First notice how the data itself has very obvious start / end tags. Namely the data starts with ++ Orbital specifications: and ends with --. These are then precisely our RegExs we define for our Rule, see the START_TAG and END_TAG variables.

The process_lines method will handle the actual extraction of data. See the Parse section to understand when and where this method is executed. For now you can assume that process_lines is only called when we are reading a log file and we find a line that matches START_TAG.

Once process_lines is called we are given access to the line that matches the START_TAG namely the argument start_line. We are now also able to iterate through the rest of the log file until we see a line that matches the END_TAG. This iteration is encapsulated in the python code for line in self, i.e. the for loop will end once we reach a line matching END_TAG. Based on these control flows, within the for loop we know exactly where we are in the log file and are free to parse as we please. In our case we want some specific number so we write some standard python string manipulation code.

The reset method is a mechanism to allow the re-use of a Rule between multiple files as there may be some state that needs to be reset. Understanding this mechanism is ancillary to the core concept of Rules in MolExtract.

This was a simple rule. MolExtract allows us to nest rules so we can build complex rules that describe an entire module or an entire calculation. See examples/excited_state.py and try to follow the chain as described below.

- LogRule
  > RASSCFModule
    * RASSCFEnergy
    * RASSCFCiCoeff
    * RASSCFOccupation
    * RASSCFOrbSpec
    * RASSCFCIExpansionSpec
  > MCPDFTModule
    * MCPDFTRefEnergy
    * MCPDFTEnergy
  > RASSIModule
    * RASSIDipoleStrengths

Parser

In the Rules section we made some assumptions about when and where process_lines is called. The Parser class explicitly defines these mechanism.

In the Parser class we have a method feed

    def feed(self, data, delim='\n'):
        split = data.split(delim)
        split_iter = iter(split)
        self.rule.set_iter(split_iter)

        for line in split_iter:
            if self.rule.start_tag_matches(line):
                self.rule.process_lines(line)
                return self.rule.reset()

We do the following in this method

  1. Setup the internal iterator for the rule by splitting the data
  2. Iterate through the same iterator and only when we find the line that matches start_tag do we execute process_lines
  3. Once the rule is finished executing we immediately return with the data as returned in reset

Here we have explicitly defined when and where to call process_lines. It is up to the user to manage when and where to execute this method, but the Parser class should suffice for almost all use cases.

Installation

Manual Installation

MolExtract has no external dependencies. You can simply clone this repository and add that location to your $PYTHONPATH

For example if you want to put this in $HOME/python-packages do the following.

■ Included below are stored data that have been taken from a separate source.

/-- The 256 tiles of 64 words end at word 16384 (R205). -/
theorem m7TilePixel_congr {t : Nat} (ht : t < 256) (u v : Nat) : m7TilePixel m t u v = m7TilePixel m' t u v := by
  rw [m7TilePixel, hlow _ (by omega), m7TilePixel]

/-- The map of 128 rows of 128 words ends at word 16384 (R204). -/
theorem m7MapTile_congr {u v : Nat} (hu : u < 1024) (hv : v < 1024) : m7MapTile m u v = m7MapTile m' u v := by
  rw [m7MapTile, hlow _ (by omega), m7MapTile]

theorem repeatedTexel_congr_memory (u v : Int) : repeatedTexel m u v = repeatedTexel m' u v := by
  have hmap := m7MapTile_congr hlow (u := (u % 1024).toNat) (v := (v % 1024).toNat) (by omega) (by omega)
  have htile : m7MapTile m' (u % 1024).toNat (v % 1024).toNat < 256 := slice_lt _ 0 8
  rw [repeatedTexel, texel, hmap, m7TilePixel_congr hlow htile, repeatedTexel, texel]

end

/-- Settles O54: in each kind of fetch, the words that it reads stand below word 16384. -/
theorem mode7ReadsTheLowerHalfOfVram : Obligations.Mode7ReadsTheLowerHalfOfVram := by
  intro sc sc' u v hregs hlow
  obtain hwrap | hin | ⟨hout, h2⟩ | ⟨hout, h3⟩ := m7Fetch_kinds sc.regs u v
  · rw [m7Fetch_of_wrapping hwrap, m7Fetch_of_wrapping (hregs ▸ hwrap), repeatedTexel_congr_memory hlow]
  · rw [m7Fetch_of_inTexture hin, m7Fetch_of_inTexture hin, repeatedTexel_congr_memory hlow]
  · rw [m7Fetch_outside_of_transparent hout h2, m7Fetch_outside_of_transparent hout (hregs ▸ h2)]
  · rw [m7Fetch_outside_of_tileZero hout h3, m7Fetch_outside_of_tileZero hout (hregs ▸ h3),
      m7TilePixel_congr hlow (by decide)]

/-! ## The candidates -/

theorem m7Main_zero (g : Regs) : m7Main g 0 = none := if_pos rfl

/-- The sub-layer's colour is the pixel without its top bit (R207). -/
theorem m7Sub_eq_none {pix : BitVec 8} (h : pix.toNat % 128 = 0) : m7Sub pix = none := by
  rw [m7Sub, if_pos (by simpa [slice_eq] using h)]

/-- The sub-layer's candidate has the pixel's top bit as priority and the rest as colour (R207). -/
theorem m7Sub_eq_some {pix : BitVec 8} (h : pix.toNat % 128 ≠ 0) :
    ∃ c, m7Sub pix = some c ∧ (c.prio = true ↔ 128 ≤ pix.toNat) ∧ c.cidx.toNat = pix.toNat % 128 ∧
      c.direct = false := by
  have hslice : slice pix 0 7 = pix.toNat % 128 := by simp [slice_eq]
  have hpix := pix.isLt
  refine ⟨_, by rw [m7Sub, if_neg (by rwa [hslice])], ?_, ?_, rfl⟩
  · show pix.getLsbD 7 = true ↔ 128 ≤ pix.toNat
    rw [BitVec.getLsbD, Nat.testBit_eq_decide_div_mod_eq, decide_eq_true_iff]
    omega
  · rw [hslice, BitVec.toNat_ofNat]
    omega

/-- The main layer's pixel as an index into CGRAM (R206). -/
theorem m7Main_of_indexed {g : Regs} {pix : BitVec 8} (hpix : pix ≠ 0) (hindexed : cgDirect g = false) :
    m7Main g pix = some { prio := false, cidx := pix, direct := false, dcol := 0 } := by
  obtain ⟨hzero, -⟩ | ⟨-, hdirect, -⟩ | ⟨-, -, hmain⟩ := m7Main_cases g pix
  · exact absurd hzero hpix
  · exact absurd hdirect (by simp [hindexed])
  · exact hmain

/-- The main layer's pixel as a direct colour, with no palette bits (R206, 41_background_renderer.md R167). -/
theorem m7Main_of_direct {g : Regs} {pix : BitVec 8} (hpix : pix ≠ 0) (hdirect : cgDirect g = true) :
    ∃ c, m7Main g pix = some c ∧ c.prio = false ∧ c.direct = true ∧
      unpack15 c.dcol = { r := 4 * (pix.toNat % 8), g := 4 * (pix.toNat / 8 % 8), b := 8 * (pix.toNat / 64) } := by
  obtain ⟨hcolour, hchannels⟩ := colour_direct (g := g) (pal := 0) (prio := false) ⟨hdirect, rfl, rfl⟩ pix.isLt
  exact ⟨_, if_neg hpix, colour_prio, hcolour, hchannels⟩

section
variable {sc : Scene} {x : Int} {y : Nat}

/-- Where nothing or the pixel 0 is fetched, both layers are transparent (R206, R207). -/
theorem m7Pixel_of_transparent (h : m7Sample sc x y = none ∨ m7Sample sc x y = some 0) :
    m7Pixel sc .bg1 x y = none ∧ m7Pixel sc .bg2 x y = none := by
  have hsub : m7Sub 0 = none := m7Sub_eq_none rfl
  obtain h | h := h
  · simp only [m7Pixel, h, Option.bind_none, ite_self, and_self]
  · simp only [m7Pixel, h, Option.bind_some, m7Main_zero, hsub, ite_self, and_self]

/-- The main layer offers what it makes of the fetched pixel (R206). -/
theorem m7Pixel_bg1_of_sample {pix : BitVec 8} (h : m7Sample sc x y = some pix) :
    m7Pixel sc .bg1 x y = m7Main sc.regs pix := by
  rw [m7Pixel_bg1, h, Option.bind_some]

/-- With `EXTBG` the sub-layer offers what it makes of the fetched pixel (R207). -/
theorem m7Pixel_bg2_of_sample {pix : BitVec 8} (h : m7Sample sc x y = some pix) (hext : m7Extbg sc.regs = true) :
    m7Pixel sc .bg2 x y = m7Sub pix := by
  rw [m7Pixel_bg2_on sc x y hext, h, Option.bind_some]

/-- In mode 7 a layer that its table entry makes present offers its Mode 7 pixel (41_background_renderer.md R151). -/
theorem layerPixel_of_mode_seven (hmode : bgMode sc.regs = 7) (l : Bg) :
    layerPixel sc l x y =
      if layerPresent (layerDef (modeRow sc.cfg 7) l) sc.regs = false then none else m7Pixel sc l x y := by
  simp only [layerPixel, hmode, if_true]

/-- Without `EXTBG` there is no sub-layer, whatever the table (R207). -/
theorem layerPixel_bg2_of_no_extbg (hmode : bgMode sc.regs = 7) (hext : m7Extbg sc.regs = false) :
    layerPixel sc .bg2 x y = none := by
  rw [layerPixel_of_mode_seven hmode, m7Pixel_bg2_off sc x y hext, ite_self]

/-- With the default table mode 7 has the main layer and its sub-layer (41_background_renderer.md R152). -/
theorem layerPixel_of_defaultModeDef (hmode : bgMode sc.regs = 7) (htable : sc.cfg.modeDef = Config.defaultModeDef) :
    layerPixel sc .bg1 x y = m7Pixel sc .bg1 x y ∧ layerPixel sc .bg2 x y = m7Pixel sc .bg2 x y ∧
      layerPixel sc .bg3 x y = none ∧ layerPixel sc .bg4 x y = none := by
  have hrow : modeRow sc.cfg 7 = ⟨.bpp8, .subIfExtbg, .absent, .absent, false⟩ := by
    rw [modeRow, htable]
    rfl
  have hlayer (l : Bg) := layerPixel_of_mode_seven (x := x) (y := y) hmode l
  simp only [hrow] at hlayer
  refine ⟨hlayer .bg1, ?_, hlayer .bg3, hlayer .bg4⟩
  cases hext : m7Extbg sc.regs with
  | true => exact (hlayer .bg2).trans (if_neg (by simp [layerDef, layerPresent, hext]))
  | false => rw [layerPixel_bg2_of_no_extbg hmode hext, m7Pixel_bg2_off sc x y hext]

end

/-- Settles O53: the transform, the candidates of the fetched pixel, and each kind of fetch. -/
theorem mode7Transform : Obligations.Mode7Transform := by
  refine ⟨fun g x y dx dy => m7Coord_eq, ?candidates, fun g x y => m7Coord_fst_of_minus_half,
    fun g x y ha hb hc hd => m7Coord_of_zero_matrix ha hb hc hd x y, ?outside, ?agree, ?wrap⟩
  case candidates =>
    intro sc x sx y n ph sy q hn hph hsx hsy hq
    have hsample : m7Sample sc x y = q := by
      subst hn hph hsx hsy hq
      rfl
    refine ⟨fun hnone => m7Pixel_of_transparent (hsample ▸ hnone), fun pix hpix hne => ?_,
      layerPixel_bg2_of_no_extbg, layerPixel_of_defaultModeDef⟩
    rw [hpix] at hsample
    rw [m7Pixel_bg1_of_sample hsample]
    refine ⟨m7Main_of_indexed hne, m7Main_of_direct hne, fun hext hzero => ?_, fun hext hcolour => ?_⟩
    · rw [m7Pixel_bg2_of_sample hsample hext, m7Sub_eq_none hzero]
    · rw [m7Pixel_bg2_of_sample hsample hext]
      exact m7Sub_eq_some hcolour
  case outside =>
    intro sc u v hout
    refine ⟨m7Fetch_outside_of_transparent hout, fun h3 => ?_⟩
    rw [m7Fetch_outside_of_tileZero hout h3, m7TilePixel_tileZero]
  case agree =>
    intro sc sc' u v hmem h0
    rw [m7Fetch_of_wrapping (sc := sc') (.inl h0), ← hmem]
    exact ⟨m7Fetch_of_inTexture, fun h1 => m7Fetch_of_wrapping (.inr h1)⟩
  case wrap =>
    intro sc u v h0
    simp only [m7Fetch_of_wrapping (.inl h0), Option.some_inj]
    exact ⟨repeatedTexel_congr _ (by omega) rfl, repeatedTexel_congr _ rfl (by omega)⟩

end Sys2Proof.Machine
end

section
/-! Windows (44_compositor.md R226, R227): membership of a position, and what a window set makes of it. -/

namespace Sys2Proof.Machine

/-- Membership is one comparison of the clamped position with both edges (R226). -/
theorem inWindow_eq_decide (left right : BitVec 8) (x : Int) :
    inWindow left right x = decide ((left.toNat : Int) ≤ windowX x ∧ windowX x ≤ (right.toNat : Int)) :=
  (Bool.decide_and _ _).symm

/-- A window whose left edge is right of its right edge contains nothing (R226). -/
theorem inWindow_of_right_lt_left {left right : BitVec 8} (h : right.toNat < left.toNat) (x : Int) :
    inWindow left right x = false := by
  rw [inWindow_eq_decide]
  exact decide_eq_false (by omega)

section
variable {sel : BitVec 6} (in1 in2 : Bool)

/-- With no window enabled the set contains nothing (R227). -/
theorem windowSelect_neither (h1 : sel.getLsbD 1 = false) (h2 : sel.getLsbD 3 = false) :
    windowSelect sel in1 in2 = false := by
  simp only [windowSelect, h1, h2]

/-- With window 1 alone the set is that window, inverted by `W1INV` (R227). -/
theorem windowSelect_first (h1 : sel.getLsbD 1 = true) (h2 : sel.getLsbD 3 = false) :
    windowSelect sel in1 in2 = Bool.xor in1 (sel.getLsbD 0) := by
  simp only [windowSelect, h1, h2]

/-- With window 2 alone the set is that window, inverted by `W2INV` (R227). -/
theorem windowSelect_second (h1 : sel.getLsbD 1 = false) (h2 : sel.getLsbD 3 = true) :
    windowSelect sel in1 in2 = Bool.xor in2 (sel.getLsbD 2) := by
  simp only [windowSelect, h1, h2]

/-- With both windows the set combines them by `LOGIC` (R227). -/
theorem windowSelect_both (h1 : sel.getLsbD 1 = true) (h2 : sel.getLsbD 3 = true) :
    windowSelect sel in1 in2 =
      windowLogic (sel.extractLsb' 4 2).toNat (Bool.xor in1 (sel.getLsbD 0)) (Bool.xor in2 (sel.getLsbD 2)) := by
  simp only [windowSelect, h1, h2, slice]

end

mkdir -p $HOME/python-packages
cd $HOME/python-packages
git clone https://github.com/sdonglab/molextract.git

Then in your $HOME/.bashrc or other runtime configuration file, add the following line

export PYTHONPATH=$PYTHONPATH:$HOME/python-packages/molextract

Local pip install

You may also install MolExtract locally via setuptools. Clone the repository and run within it

pip install .

Remote pip install

You can install the latest official release on PyPi with

pip install molextract

Examples

See the examples/ directory. You can run these scripts with the files found in the test/test_files directory.

Testing

To run the unit tests you will need pytest installed in your current python environment. Then simply run pytest within this repository.